Весной на сцену нашего зеленого тополиного трехпрудного двора выкатывались кованые иловайские сундуки, приданое умершей Андрюшиной матери, красавицы Варвары Димитриевны, первой любви, вечной любви, вечной тоски моего отца.
Красный туфелек (так мы говорили в детстве), с каблуком высотой в длину ступни («Ну уж и ножки их были крошки!» – ахает горничная Маша), – скат черного кружева – белая шаль, бахромой метущая землю – красный коралловый гребень. Таких вещей мы у нашей матери, Марии Александровны Мейн, не видали никогда. Еще кораллы: в семь рядов ожерелье. (Мать – двухлетней Асе: «Скажи, Ася, коралловое ожерелье!») Хорошо бы потрогать руками. Но трогать – нельзя. А эти красные груши – в уши. А это, с красным огнем и даже вином внутри – гранаты. («Скажи, Ася, гранатовый браслет». – «Бра-слет».) А вот брошка коралловая – роза. Кораллы – Neapel, гранаты – Bohemen. Гранаты – едят. А это – странное слово – блонды. От какой-то прабабки – мамаки – румынки. Никакого смысла, чистейшая магия. («Говорят, актрисы были, на театре пели... – шепчет Маша нашей балтийке-бонне. – Говорят, наш барин очень без них тосковали». – «Думхейтен[2], – басом отрезает балтийка, блюдущая честь дома, – просто богатая дочь богатый отец. А пела, как птиц, для свое удовольствие».) Жаркий, жгучего бархата, костюм мальчика. Мальчик, которого так одевают, называется паж. (И черный шнурок с змеиной головой, которым подбирают юбку, – паж.) А этот длинный нож называется шпага. Фаи, муары, фермуары. Ларчики, футлярчики... То, как все это пахнет, – пачули. Андрюша, убедившийся, что второго ножа не будет, носится вокруг на «штекенпферде»[3]. Я, робко, матери: «Мама, как... красиво!» – «Не нахожу. А беречь нужно, потому что это Лёрино приданое». – «А какой снег серебряный!» – «Это нафталин. Чтобы не съела моль». Нафталин, моль, приданое, пачули – никакого смысла, чистейшая магия.

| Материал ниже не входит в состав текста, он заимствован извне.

/-- What a record in flight carries is what its instruction computes in program order (R162, R190). -/
structure SeqRecord (i : Instr) (s0 : State) (r : Rec) : Prop where
  instr : r.instr = i
  pc : r.pc = archPc s0
  rs2Val : r.rs2Val = (seqRecord i s0).rs2Val
  jump : r.jumpTarget = (readOperands s0 (Rec.fresh i (archPc s0))).jumpTarget

/-- The same, after `Exec`. -/
structure SeqExecuted (k : Collaborators) (i : Instr) (s0 : State) (r : Rec) : Prop extends SeqRecord i s0 r where
  rdVal : i.cls = .alu ∨ i.cls = .muldiv ∨ i.cls = .jump → r.rdVal = (seqRecord i s0 k).rdVal
  addr : i.cls = .load ∨ i.cls = .store → r.addr = seqAddress i s0
  outcome : i.cls = .branch → r.actTarget = (seqRecord i s0 k).actTarget

section
variable {k : Collaborators} {s s0 : State} {r : Rec} {i : Instr}

theorem seqExecuted (h : Inv s k) (hx : s.x = s0.x) (hr : r ∈ executed s) (hi : r.instr = i)
    (hp : r.pc = archPc s0) : SeqExecuted k i s0 r := by
  have hadm : r ∈ admitted s := by
    rw [admitted_eq_executed]; exact List.mem_append_left _ hr
  have ho := h.operands r hadm
  rw [operandsCurrent_congr hx, operandsCurrent_iff] at ho
  have he := h.results r hr
  subst hi
  have hk := execute_congr k (q := r) (r := readOperands s0 (Rec.fresh r.instr (archPc s0)))
    rfl hp ho.1 ho.2
  rw [he] at hk
  refine ⟨⟨rfl, hp, ?_, hk.2.2.2⟩, hk.1, fun hc => ?_, fun hb => (hk.2.2.1 hb).2⟩
  · rw [ho.2, seqRecord, execute_rs2Val]; rfl
  · have e : ∀ k : Collaborators, (k.execute (readOperands s0 (Rec.fresh r.instr (archPc s0)))).memAddr =
        _ := fun k => execute_memAddr k _ hc
    rw [Rec.addr, hk.2.1 hc, e, seqAddress, seqRecord, e]

end

/-! ## On the way -/

/-- Whether a miss came up on the way from `s0` to `s`. -/
def missedSince (s0 s : State) : Bool := s.missInst.isSome && s0.missInst.isNone

/-- The block is on the way with `i`, its oldest instruction, since `s0`; `i` has not reached L_MW. -/
structure Underway (k : Collaborators) (i : Instr) (s0 s : State) : Prop where
  inv : Inv s k
  status : s.status = .running
  lMW : s.lMW = none
  cfg : s.cfg = s0.cfg
  prog : s.prog = s0.prog
  x : s.x = s0.x
  blk : s.blk = s0.blk
  img : s.img = s0.img
  bht : s.bht = s0.bht
  pht : s.pht = s0.pht
  btb : s.btb = s0.btb
  front : ∃ p, (tags s).head? = some (i, archPc s0, p)
    ∧ (i.cls = .branch → s0.cfg.predEnabled = true → p = predictedNext s0 k)
  stats : ∃ n, s0.stats.numStalls ≤ n ∧ s.stats = { s0.stats with
    numStalls := n
    numMisses := s0.stats.numMisses + if missedSince s0 s = true then 1 else 0 }
  kept : s0.missInst.isSome = true → s.missInst.isSome = true
  acc : ∀ k, accessed s k =
    (accessed s0 k || (missedSince s0 s && inBlock s0.cfg (seqAddress i s0) k))
  accSame : missedSince s0 s = false → s.acc = s0.acc
  pend : s.missInst = none → s.pendAddr = s0.pendAddr ∧ s.pendSize = s0.pendSize
    ∧ s.pendTick = s0.pendTick

/-- `i`, the oldest instruction since `s0`, is in L_MW. -/
structure Arrived (k : Collaborators) (i : Instr) (s0 s : State) : Prop where
  inv : Inv s k
  status : s.status = .running
  cfg : s.cfg = s0.cfg
  prog : s.prog = s0.prog
  x : s.x = s0.x
  bht : s.bht = s0.bht
  pht : s.pht = s0.pht
  btb : s.btb = s0.btb
  missInst : s.missInst = none
  record : ∃ q, s.lMW = some q ∧ SeqExecuted k i s0 q
    ∧ (i.cls = .branch → s0.cfg.predEnabled = true → q.predTarget = predictedNext s0 k)
    ∧ (i.cls = .load → q.rdVal = seqValue i s0 k)
  noError : accessError i s0 = none
  coherent : ∀ b, coherentByte s b = seqByte i s0 b
  stats : ∃ n, s0.stats.numStalls ≤ n ∧ s.stats = { s0.stats with
    numStalls := n
    numAccesses := s0.stats.numAccesses + if i.cls = .load ∨ i.cls = .store then 1 else 0
    numLoads := s0.stats.numLoads + if i.cls = .load then 1 else 0
    numStores := s0.stats.numStores + if i.cls = .store then 1 else 0
    numMisses := s0.stats.numMisses +
      if (i.cls = .load ∨ i.cls = .store) ∧ isHit s0 (seqAddress i s0) = false ∧ s0.missInst = none
      then 1 else 0
    numWritebacks := s0.stats.numWritebacks +
      if (i.cls = .load ∨ i.cls = .store) ∧ isHit s0 (seqAddress i s0) = false
        ∧ (blockOf s0 (seqAddress i s0)).valid = true ∧ (blockOf s0 (seqAddress i s0)).dirty = true
      then 1 else 0 }
  acc : ∀ k, accessed s k = (accessed s0 k ||
    (decide ((i.cls = .load ∨ i.cls = .store) ∧ isHit s0 (seqAddress i s0) = false
      ∧ s0.missInst = none) && inBlock s0.cfg (seqAddress i s0) k))
  present : i.cls = .load ∨ i.cls = .store → isHit s (seqAddress i s0) = true
  others : ∀ set, set ≠ setIndex s0.cfg (seqAddress i s0) → blkAt s set 0 = blkAt s0 set 0
  dirty : i.cls = .load ∨ i.cls = .store → (blockOf s (seqAddress i s0)).dirty =
    (decide (i.cls = .store)
      || (isHit s0 (seqAddress i s0) && (blockOf s0 (seqAddress i s0)).dirty))
  image : isHit s0 (seqAddress i s0) = true → s.img = s0.img
  untouched : ¬ (i.cls = .load ∨ i.cls = .store) → s.blk = s0.blk ∧ s.img = s0.img ∧ s.acc = s0.acc
    ∧ s.pendAddr = s0.pendAddr ∧ s.pendSize = s0.pendSize ∧ s.pendTick = s0.pendTick
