-- ==== Sys2Proof/Laws/Families.lean ====
section
/-! SUPPORT. The instruction rules from `Next.exec_spec`, once per class: what is left to prove about one
instruction is its row and its result as an equation of words. -/

namespace Sys2Proof.Machine

section
variable {s t : State} {i : Instr}

/-- A retirement goes on from a boundary with the parameters as they were. -/
theorem Effect.continues (E : Effect .reference i s t) : Continues s t :=
  have h : t.tables = s.tables := by
    rcases E.tables with h | ⟨q, h⟩
    · exact h
    · exact h.trans rfl
  ⟨E.boundary, E.cfg, E.prog, congrArg Tables.bht h, congrArg Tables.pht h, congrArg Tables.btb h⟩

/-- The next instruction is a load or store if a miss is outstanding (R183, R188). -/
theorem Next.no_miss (h : Next i s) (hc : i.cls ≠ .load) (hs : i.cls ≠ .store) :
    s.missInst = none := by
  cases hm : s.missInst with
  | none => rfl
  | some r =>
    exfalso
    have hI := h.1.1
    have hw := hI.missAlone (by rw [hm]; rfl)
    have ho : oldest s = some r := by simp [oldest, hw, hm]
    have hr : r.instr = i := by
      have := h.2
      unfold nextUp at this
      rw [ho] at this
      simpa using this
    have := hI.miss r (by rw [hm]; rfl)
    rw [missConsistent] at this
    simp only [Bool.and_eq_true, Bool.or_eq_true, decide_eq_true_eq] at this
    rw [hr] at this
    rcases this.1.1.1.1.1 with h | h
    · exact hc h
    · exact hs h

/-- A class without an access raises no Fatal. -/
theorem accessError_none (hc : i.cls ≠ .load) (hs : i.cls ≠ .store) : accessError i s = none := by
  unfold accessError
  rw [if_neg (by simp [hc, hs])]

/-- Without an access error the next instruction retires. -/
theorem Next.effect (h : Next i s) (he : accessError i s = none) :
    ∃ t, exec i s = .next t ∧ Effect .reference i s t := by
  rcases h.exec_spec with h | ⟨t, -, F⟩
  · exact h
  · obtain ⟨c, hc, -⟩ := F.error
    rw [he] at hc
    cases hc

/-- With one, it raises that Fatal. -/
theorem Next.fatal (h : Next i s) {c : FatalCode} (he : accessError i s = some c) :
    ∃ t, exec i s = .next t ∧ FatalRaised c s t := by
  rcases h.exec_spec with ⟨t, -, E⟩ | ⟨t, e, F⟩
  · rw [E.noError] at he
    cases he
  · obtain ⟨c', hc, hst, n, hn, en⟩ := F.error
    obtain rfl : c' = c := by rw [hc] at he; exact Option.some.inj he
    refine ⟨t, e, hst, F.cfg, F.prog, F.x, fun a => coherentByte_congr F.cfg F.blk F.img a,
      F.img, F.blk, F.acc, ?_⟩
    rw [en]

/-- Memory is as before where nothing is accessed. -/
theorem Effect.memoryKept (E : Effect .reference i s t) (h : Next i s) (hc : i.cls ≠ .load)
    (hs : i.cls ≠ .store) : MemoryKept s t := by
  obtain ⟨h1, h2, h3, h4, h5, h6⟩ := E.untouched (by simp [hc, hs])
  refine ⟨?_, h2, h1, h3, ?_, ?_, h4, h5, h6⟩
  · intro a
    rw [E.coherent, seqByte, storesTo]
    simp [hs]
  · rw [E.missInst, h.no_miss hc hs]
  · rw [E.boundary.1.pending, h.1.1.pending, E.missInst, h.no_miss hc hs]

/-- The rule of a class that writes a result and accesses nothing. -/
theorem Next.writesResult (h : Next i s) (hcls : i.cls = .alu ∨ i.cls = .muldiv ∨ i.cls = .jump)
    {rd : Reg} {v pc : Word} (hw : i.writesRd = true) (hrd : i.rd = rd)
    (hv : seqValue i s = v) (hpc : seqNextPc i s = pc) : WritesResult i rd v pc s := by
  have hc : i.cls ≠ .load := by rcases hcls with h | h | h <;> simp [h]
  have hs : i.cls ≠ .store := by rcases hcls with h | h | h <;> simp [h]
  have hb : i.cls ≠ .branch := by rcases hcls with h | h | h <;> simp [h]
  obtain ⟨t, e, E⟩ := h.effect (accessError_none hc hs)
  refine ⟨t, e, E.continues, ⟨?_, E.zero⟩, E.memoryKept h hc hs, ?_, E.next.trans hpc⟩
  · intro r
    rw [E.regs r, hw, hrd, hv]
    simp
  · obtain ⟨n, hn, en⟩ := E.stats
    have hm : mispredicts i s = false := by simp [mispredicts, hb]
    rw [hm] at en
    constructor <;> rw [en] <;> simp [hc, hs, hb, hn]

/-- The rule of a conditional branch. -/
theorem Next.branchesTo (h : Next i s) (hcls : i.cls = .branch) {target : Word}
    (ht : seqNextPc i s = target) : BranchesTo i target s := by
  have hc : i.cls ≠ .load := by simp [hcls]
  have hs : i.cls ≠ .store := by simp [hcls]
  have hw : i.writesRd = false := by
    revert hcls
    cases i <;> simp [Instr.cls, Instr.writesRd]
  obtain ⟨t, e, E⟩ := h.effect (accessError_none hc hs)
  have hm : mispredicts i s = true ↔ s.cfg.predEnabled = true ∧ predictedNext s ≠ target := by
    simp [mispredicts, hcls, ht]
  refine ⟨t, e, E.continues, E.noRegs hw, E.memoryKept h hc hs, E.next.trans ht, ?_, ?_⟩
  · obtain ⟨n, hn, en⟩ := E.stats
    constructor <;> rw [en] <;> simp [hcls, hn, hm]
  · intro hor
    have ho : oldest t = none := by
      apply E.redirect hcls
      rcases hor with h | h
      · exact .inl h
      · cases hp : s.cfg.predEnabled with
        | false => exact .inl rfl
        | true => exact .inr (hm.2 ⟨hp, h⟩)
    have hpc := E.next.trans ht
    rw [archPc, ho] at hpc
    refine ⟨ho, hpc, ?_⟩
    have := E.boundary.1.stopped
    rw [fetchStopped] at this
    rw [oldest_eq] at ho
    rw [List.head?_eq_none_iff.1 ho] at this
    simpa using this

/-- What a completed access does to the cache and the counters. -/
theorem Effect.cacheUsed (E : Effect .reference i s t) (hcls : i.cls = .load ∨ i.cls = .store)
    {a : Nat} (ha : seqAddress i s = a) : CacheUsed a (decide (i.cls = .store)) s t := by
  have hb : i.cls ≠ .branch := by rcases hcls with h | h <;> simp [h]
  have hm : mispredicts i s = false := by simp [mispredicts, hb]
  subst ha
  refine ⟨E.present hcls, E.dirty hcls, E.others, E.image, E.missInst, ?_, ?_, ?_⟩
  · rw [E.boundary.1.pending, E.missInst]; rfl
  · intro k
    rw [E.acc k]
    cases hh : isHit s (seqAddress i s) <;> cases hi : s.missInst <;> simp [hcls]
  · obtain ⟨n, hn, en⟩ := E.stats
    rw [hm] at en
    constructor <;> rw [en] <;>
      cases hh : isHit s (seqAddress i s) <;> cases hi : s.missInst <;>
      cases hv : (blockOf s (seqAddress i s)).valid <;>
      cases hd : (blockOf s (seqAddress i s)).dirty <;>
      rcases hcls with h | h <;> simp [h, hn]

theorem accessError_aligned (hcls : i.cls = .load ∨ i.cls = .store) {a n : Nat}
    (ha : seqAddress i s = a) (hn : i.accessBytes = n) (h1 : a % n = 0)
    (h2 : isHit s a = true ∨ blockAddr s.cfg a + s.cfg.blockBytes ≤ s.cfg.memSize) :
    accessError i s = none := by
  unfold accessError
  rw [if_pos hcls, ha, hn, if_neg (by simp [h1])]
  rw [if_neg]
  rintro ⟨h3, h4⟩
  rcases h2 with h2 | h2
  · rw [h2] at h3; cases h3
  · omega

theorem accessError_misaligned (hcls : i.cls = .load ∨ i.cls = .store) {a n : Nat}
    (ha : seqAddress i s = a) (hn : i.accessBytes = n) (h1 : a % n ≠ 0) :
    accessError i s = some .accessMisaligned := by
  unfold accessError
  rw [if_pos hcls, ha, hn, if_pos h1]

theorem accessError_outOfRange (hcls : i.cls = .load ∨ i.cls = .store) {a n : Nat}
    (ha : seqAddress i s = a) (hn : i.accessBytes = n) (h1 : a % n = 0) (h2 : isHit s a = false)
    (h3 : s.cfg.memSize < blockAddr s.cfg a + s.cfg.blockBytes) :
    accessError i s = some .accessOutOfRange := by
  unfold accessError
  rw [if_pos hcls, ha, hn, if_neg (by simp [h1]), if_pos ⟨h2, h3⟩]

/-- The rule of a load. -/
theorem Next.loadsFrom (h : Next i s) (hcls : i.cls = .load) {rd : Reg} {a n : Nat} {v : Word}
    (hrd : i.rd = rd) (ha : seqAddress i s = a) (hn : i.accessBytes = n) (hv : seqValue i s = v) :
    LoadsFrom i rd a n v s := by
  have hw : i.writesRd = true := by
    revert hcls
    cases i <;> simp [Instr.cls, Instr.writesRd]
  refine ⟨fun h1 h2 => ?_, fun _ h1 => h.fatal (accessError_misaligned (.inl hcls) ha hn h1),
    fun h1 h2 h3 => h.fatal (accessError_outOfRange (.inl hcls) ha hn h1 h2 h3)⟩
  obtain ⟨t, e, E⟩ := h.effect (accessError_aligned (.inl hcls) ha hn h1 h2)
  refine ⟨t, e, E.continues, ⟨?_, E.zero⟩, ?_, ?_, ?_⟩
  · intro r
    rw [E.regs r, hw, hrd, hv]
    simp
  · intro b
    rw [E.coherent, seqByte, storesTo]
    simp [hcls]
  · have := E.cacheUsed (.inl hcls) ha
    rwa [show decide (i.cls = .store) = false by simp [hcls]] at this
  · rw [E.next, seqNextPc, hcls]

/-- The rule of a store. -/
theorem Next.storesTo (h : Next i s) (hcls : i.cls = .store) {a n : Nat} {v : Word}
    (ha : seqAddress i s = a) (hn : i.accessBytes = n) (hv : (seqRecord i s).rs2Val = v) :
    StoresTo i a n v s := by
  have hw : i.writesRd = false := by
    revert hcls
    cases i <;> simp [Instr.cls, Instr.writesRd]
  refine ⟨fun h1 h2 => ?_, fun _ h1 => h.fatal (accessError_misaligned (.inr hcls) ha hn h1),
    fun h1 h2 h3 => h.fatal (accessError_outOfRange (.inr hcls) ha hn h1 h2 h3)⟩
  obtain ⟨t, e, E⟩ := h.effect (accessError_aligned (.inr hcls) ha hn h1 h2)
  refine ⟨t, e, E.continues, E.noRegs hw, ?_, ?_, ?_⟩
  · intro b
    rw [E.coherent, seqByte, Machine.storesTo, ha, hn, hv]
    simp [hcls]
  · have := E.cacheUsed (.inr hcls) ha
    rwa [show decide (i.cls = .store) = true by simp [hcls]] at this
  · rw [E.next, seqNextPc, hcls]

end

end Sys2Proof.Machine
end

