-- ==== Sys2Proof/Tests/Slice0.lean ====
section
/-! SUPPORT. Tests, each about one operation or one step on a small state, with expected values from the
spec's examples (41_integer_ops.md, 42_memory_ops.md, 43_control_ops.md, 95_test_vectors.md) or computed
by hand from its rules; and for every statement with hypotheses a concrete state that meets them. -/

namespace Sys2Proof.Tests

open Sys2Proof Sys2Proof.Machine

set_option Elab.async false

/-! ## Well-formedness: each check refuses an ill-formed term -/

theorem test_odd_branch_offset_is_ill_formed :
    Instr.wellFormed (.beq 1 2 3) = false ∧ Instr.wellFormed (.bne 1 2 3) = false
      ∧ Instr.wellFormed (.blt 1 2 3) = false ∧ Instr.wellFormed (.bge 1 2 3) = false
      ∧ Instr.wellFormed (.bltu 1 2 3) = false ∧ Instr.wellFormed (.bgeu 1 2 3) = false := by decide

theorem test_odd_jump_offset_is_ill_formed : Instr.wellFormed (.jal 1 5) = false := by decide

theorem test_even_offsets_are_well_formed :
    Instr.wellFormed (.beq 1 2 8) = true ∧ Instr.wellFormed (.jal 1 8) = true := by decide

/-! ## Decoding: every constructor from a word written field by field (30_encoding.md R116, R119) -/

/-- Major opcode 0x33, funct7 0 and 0x20. -/
theorem test_decode_register_forms :
    decodeWord 0b0000000_00010_00001_000_00011_0110011#32 = some (.add 3 1 2)
      ∧ decodeWord 0b0100000_00010_00001_000_00011_0110011#32 = some (.sub 3 1 2)
      ∧ decodeWord 0b0000000_00010_00001_001_00011_0110011#32 = some (.sll 3 1 2)
      ∧ decodeWord 0b0000000_00010_00001_010_00011_0110011#32 = some (.slt 3 1 2)
      ∧ decodeWord 0b0000000_00010_00001_011_00011_0110011#32 = some (.sltu 3 1 2)
      ∧ decodeWord 0b0000000_00010_00001_100_00011_0110011#32 = some (.xor 3 1 2)
      ∧ decodeWord 0b0000000_00010_00001_101_00011_0110011#32 = some (.srl 3 1 2)
      ∧ decodeWord 0b0100000_00010_00001_101_00011_0110011#32 = some (.sra 3 1 2)
      ∧ decodeWord 0b0000000_00010_00001_110_00011_0110011#32 = some (.or 3 1 2)
      ∧ decodeWord 0b0000000_00010_00001_111_00011_0110011#32 = some (.and 3 1 2) := by decide

/-- Major opcode 0x3B, funct7 0 and 0x20. -/
theorem test_decode_register_word_forms :
    decodeWord 0b0000000_00010_00001_000_00011_0111011#32 = some (.addw 3 1 2)
      ∧ decodeWord 0b0100000_00010_00001_000_00011_0111011#32 = some (.subw 3 1 2)
      ∧ decodeWord 0b0000000_00010_00001_001_00011_0111011#32 = some (.sllw 3 1 2)
      ∧ decodeWord 0b0000000_00010_00001_101_00011_0111011#32 = some (.srlw 3 1 2)
      ∧ decodeWord 0b0100000_00010_00001_101_00011_0111011#32 = some (.sraw 3 1 2) := by decide

/-- Major opcodes 0x13 and 0x1B, I format. -/
theorem test_decode_immediate_forms :
    decodeWord 0b100000000011_00110_000_00101_0010011#32 = some (.addi 5 6 (-2045))
      ∧ decodeWord 0b100000000011_00110_010_00101_0010011#32 = some (.slti 5 6 (-2045))
      ∧ decodeWord 0b100000000011_00110_011_00101_0010011#32 = some (.sltiu 5 6 (-2045))
      ∧ decodeWord 0b100000000011_00110_100_00101_0010011#32 = some (.xori 5 6 (-2045))
      ∧ decodeWord 0b100000000011_00110_110_00101_0010011#32 = some (.ori 5 6 (-2045))
      ∧ decodeWord 0b100000000011_00110_111_00101_0010011#32 = some (.andi 5 6 (-2045))
      ∧ decodeWord 0b100000000011_00110_000_00101_0011011#32 = some (.addiw 5 6 (-2045)) := by decide

/-- The two shift formats. -/
theorem test_decode_shift_forms :
    decodeWord 0b000000_100001_00110_001_00101_0010011#32 = some (.slli 5 6 33)
      ∧ decodeWord 0b000000_100001_00110_101_00101_0010011#32 = some (.srli 5 6 33)
      ∧ decodeWord 0b010000_100001_00110_101_00101_0010011#32 = some (.srai 5 6 33)
      ∧ decodeWord 0b0000000_10001_00110_001_00101_0011011#32 = some (.slliw 5 6 17)
      ∧ decodeWord 0b0000000_10001_00110_101_00101_0011011#32 = some (.srliw 5 6 17)
      ∧ decodeWord 0b0100000_10001_00110_101_00101_0011011#32 = some (.sraiw 5 6 17) := by decide

/-- U format. -/
theorem test_decode_upper_forms :
    decodeWord 0b10000000000000000011_00101_0110111#32 = some (.lui 5 0x80003)
      ∧ decodeWord 0b10000000000000000011_00101_0010111#32 = some (.auipc 5 0x80003) := by decide

/-- Major opcodes 0x33 and 0x3B, funct7 1. -/
theorem test_decode_multiply_divide_forms :
    decodeWord 0b0000001_00010_00001_000_00011_0110011#32 = some (.mul 3 1 2)
      ∧ decodeWord 0b0000001_00010_00001_001_00011_0110011#32 = some (.mulh 3 1 2)
      ∧ decodeWord 0b0000001_00010_00001_010_00011_0110011#32 = some (.mulhsu 3 1 2)
      ∧ decodeWord 0b0000001_00010_00001_011_00011_0110011#32 = some (.mulhu 3 1 2)
      ∧ decodeWord 0b0000001_00010_00001_100_00011_0110011#32 = some (.div 3 1 2)
      ∧ decodeWord 0b0000001_00010_00001_101_00011_0110011#32 = some (.divu 3 1 2)
      ∧ decodeWord 0b0000001_00010_00001_110_00011_0110011#32 = some (.rem 3 1 2)
      ∧ decodeWord 0b0000001_00010_00001_111_00011_0110011#32 = some (.remu 3 1 2)
      ∧ decodeWord 0b0000001_00010_00001_000_00011_0111011#32 = some (.mulw 3 1 2)
      ∧ decodeWord 0b0000001_00010_00001_100_00011_0111011#32 = some (.divw 3 1 2)
      ∧ decodeWord 0b0000001_00010_00001_101_00011_0111011#32 = some (.divuw 3 1 2)
      ∧ decodeWord 0b0000001_00010_00001_110_00011_0111011#32 = some (.remw 3 1 2)
      ∧ decodeWord 0b0000001_00010_00001_111_00011_0111011#32 = some (.remuw 3 1 2) := by decide

/-- Major opcode 0x03. -/
theorem test_decode_loads :
    decodeWord 0b100000000011_00110_000_00101_0000011#32 = some (.lb 5 6 (-2045))
      ∧ decodeWord 0b100000000011_00110_001_00101_0000011#32 = some (.lh 5 6 (-2045))
      ∧ decodeWord 0b100000000011_00110_010_00101_0000011#32 = some (.lw 5 6 (-2045))
      ∧ decodeWord 0b100000000011_00110_011_00101_0000011#32 = some (.ld 5 6 (-2045))
      ∧ decodeWord 0b100000000011_00110_100_00101_0000011#32 = some (.lbu 5 6 (-2045))
      ∧ decodeWord 0b100000000011_00110_101_00101_0000011#32 = some (.lhu 5 6 (-2045))
      ∧ decodeWord 0b100000000011_00110_110_00101_0000011#32 = some (.lwu 5 6 (-2045)) := by decide

/-- Major opcode 0x23; imm = 0b100000100011, which is -2013. -/
theorem test_decode_stores :
    decodeWord 0b1000001_00101_00010_000_00011_0100011#32 = some (.sb 5 2 (-2013))
      ∧ decodeWord 0b1000001_00101_00010_001_00011_0100011#32 = some (.sh 5 2 (-2013))
      ∧ decodeWord 0b1000001_00101_00010_010_00011_0100011#32 = some (.sw 5 2 (-2013))
      ∧ decodeWord 0b1000001_00101_00010_011_00011_0100011#32 = some (.sd 5 2 (-2013)) := by decide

Позже на нашем зеленом тополином дворе появился остов велосипеда. Говорю – остов, потому что, подрастя, сразу опознала его в первом же из тех животных, непомерно высоких, с непомерно высокими шеями и далекими от земли ногами, существующих только в виде остова, да и то на картинках (как и такие велосипеды). «Доисторический велосипед историка!» – хохочет и даже грохочет свободомыслящий студент Гуляев, готовящий Андрюшу в приготовительный класс Седьмой гимназии, а сестру Лёру, под шумок, себе в невесты. Это была первая модель велосипеда, подаренная, вернее оставленная (проще – отставленная!) нещедрым дедом доросшему до науки внуку. Себе же дедушка купил новый. Самое трудное и даже несбыточное для девятилетнего мальчика было на этот велосипед – сесть. Второе – на нем поехать: нога на аршин не доставала до педали. Единственное доступное было на нем сидеть, ибо скелет был трехколесный, непреложноустойчивый и усидчивый. Велосипед с Андрюшей возил по двору дворник Матвей. Нас с Асей на заветное иловайское сидение не пускали никогда. Но мы и не мечтали. Все иловайское в нашем доме, от бирюлек институтки Валерии до Андрюшиного ихтиозавра, для нас, только-Цветаевых, было табу. Это был дом молчаливых запретов и заветов. Позже в нашем доме появилось такое же ружье. И такая же подзорная труба. Можно сказать, что дед из своих вещей вырастал, как ребенок из обуви, только в обратной пропорции: большее сменяя на меньшее. Впрочем – велосипед, ружье, труба оказались его единственным наследством внуку. Остальное (миллионы – в кавычках или без кавычек) унаследовала Революция.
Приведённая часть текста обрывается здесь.